Again, make sure the IOID corresponds to B#16#54 because we are reading from peripheral inputs, and set RECNUM to B#16#5E to request data set 94.
// Common RET_VAL values:
// 0x7000 : First call with REQ=0, BUSY=0, no data xfer active.
// 0x7001 : First call with REQ=1, BUSY=1, no data xfer active.
// 0x7002 : Interim call (REQ irrelevant), data xfer active, BUSY=1.
// 0x80** : Error code.
// Request dataset 94, read measured values
SET // Cyclically request data for now
= #DS94_Rq
CALL "RD_REC"
REQ :=#DS94_Rq // Request
IOID :=B#16#54 // B#16#54 = Peripheral input
LADDR :=#T_PI_AddrWord // PLC CPU station address as configured in h'ware config
RECNUM :=B#16#5E // Dataset requested: 94 = 0x5E
RET_VAL:=#DS94_RetVal // Return value
BUSY :=#DS94_Busy // Busy state
RECORD :=#DS94 // Pointer to storage
// Error trapping
L #DS94_RetVal
AW W#16#8000 // 0x80** are SFC errors
L W#16#8000
==I
JCN _04a
L 2094 // 2000=read, dataset=94
T #IO_Status
_04a: NOP 0Network 5: Write function block outputs
Next, we make some of the data available to the calling program. For my application I found it important to detect the phase of the starting/stopping process. I also return some common data such as average phase current and voltage, etc. Change to suit your needs.
// Ready status
A #PI.Ready // Ready status from peripheral input
A #DS92.Ready // Ready status from profibus
= #O_Ready // --Return soft starter ready state
// Running status
A(
O #DS92.MotorCW // Profibus reports running clockwise
O #DS92.MotorCCW // Profibus reporting running counter clockwise
)
= #O_Running // --Return motor running status
// Indicate ramping
A #DS92.Starting // Profibus reports ramp up
= #O_Ramping // --Return ramp up status
// Indicate stopping
A #DS92.Stopping // Profibus reports ramp down
= #O_Stopping // --Return ramp down status
// Indicate ramp up has completed
A(
O #DS92.MotorCW // Running CW or CCW
O #DS92.MotorCCW
)
AN #DS92.Stopping // Not ramping up
AN #DS92.Starting // Not ramping down
S #IO_RampDone // --Update up-to-speed status (up-to-speed)

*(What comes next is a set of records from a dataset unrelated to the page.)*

-- ==== Sys2Proof/Laws/ViaMuster.lean ====
section
/-! SUPPORT. What each operation of Machine/Muster.lean can touch: the pieces it names, and the memories keep their canonical form. -/

namespace Sys2Proof.Machine

open Sys2Proof

theorem musterError_via (s : State) : Via [.free, .regs, .folds, .pause, .hks, .boot, .links, .weights, .net, .out] s (musterError s) := by
  unfold musterError
  exact Via.step (bootRest_via ..) rfl (Via.step (errEvent_via ..) rfl (Via.step (wr0_via ..) rfl (Via.refl _ _)))

theorem takePosition_via (s : State) (p : Nat) : Via [.free, .regs, .folds, .pause, .hks, .boot, .links, .weights, .net, .out] s (takePosition s p) := by
  unfold takePosition
  exact Via.step (bootRest_via ..) rfl (Via.step (wr0_via ..) rfl (Via.step (wr0_via ..) rfl (Via.refl _ _)))

theorem execMusterFrame_via (v : Fin 32) (s : State) : Reach [.free, .regs, .folds, .pause, .hks, .boot, .links, .muster, .weights, .net, .out] s (execMusterFrame v s) := by
  unfold execMusterFrame
  refine Reach.ite (?_) (Reach.next (Via.refl _ _))
  · extract_lets +onlyGivenNames -merge -underBinder y1
    try clear_value y1
    extract_lets +onlyGivenNames -merge -underBinder y2
    try clear_value y2
    extract_lets +onlyGivenNames -merge -underBinder x3
    refine Reach.cut (t := x3) (Via.step (setMuster_via ..) rfl (Via.refl _ _)) fun h4 => ?_
    clear_value x3
    exact Reach.next (Via.ite (Via.ite (Via.step (musterError_via ..) rfl h4) (Via.step (takePosition_via ..) rfl h4)) h4)

theorem execMusterHeadTimeout_via (s : State) : Reach [.free, .regs, .folds, .pause, .hks, .boot, .links, .weights, .net, .out] s (execMusterHeadTimeout s) := by
  unfold execMusterHeadTimeout
  exact Reach.next (Via.ite (Via.step (takePosition_via ..) rfl (Via.refl _ _)) (Via.refl _ _))

theorem execMusterTimeout_via (s : State) : Reach [.free, .regs, .folds, .pause, .hks, .boot, .links, .weights, .net, .out] s (execMusterTimeout s) := by
  unfold execMusterTimeout
  exact Reach.next (Via.ite (Via.step (musterError_via ..) rfl (Via.refl _ _)) (Via.refl _ _))

theorem execMusterFrameSend_via (s : State) : Reach [.muster, .out] s (execMusterFrameSend s) := by
  unfold execMusterFrameSend
  exact Reach.ite (Reach.next (Via.step (emit_via ..) rfl (Via.step (setMuster_via ..) rfl (Via.refl _ _)))) (Reach.next (Via.refl _ _))

end Sys2Proof.Machine
end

O #DS92.Stopping // Ramping down
O #DS92.Starting // Ramping up
O
AN #DS92.MotorCW // Not running
AN #DS92.MotorCCW
R #IO_RampDone // --Update up-to-speed status (ramping)
// Average line phase voltage
L #DS94.U_L1L2
L #DS94.U_L2L3
+I
L #DS94.U_L1L3
+I
ITD
DTR
L 3.000000e+001 // Average: U * 1/3 * 1/10 for 1 implied decimal
/R
RND
T #O_U_line_avg // --Return average line phase to phase voltage [V]
// Average line phase current
L #DS94.I_L1
L #DS94.I_L2
+D
L #DS94.I_L3
+D
DTR
L 3.000000e+002 // Average: I * 1/3 * 1/100 for 2 implied decimals
/R
RND
T #O_I_line_avg // --Return average line phase current [A]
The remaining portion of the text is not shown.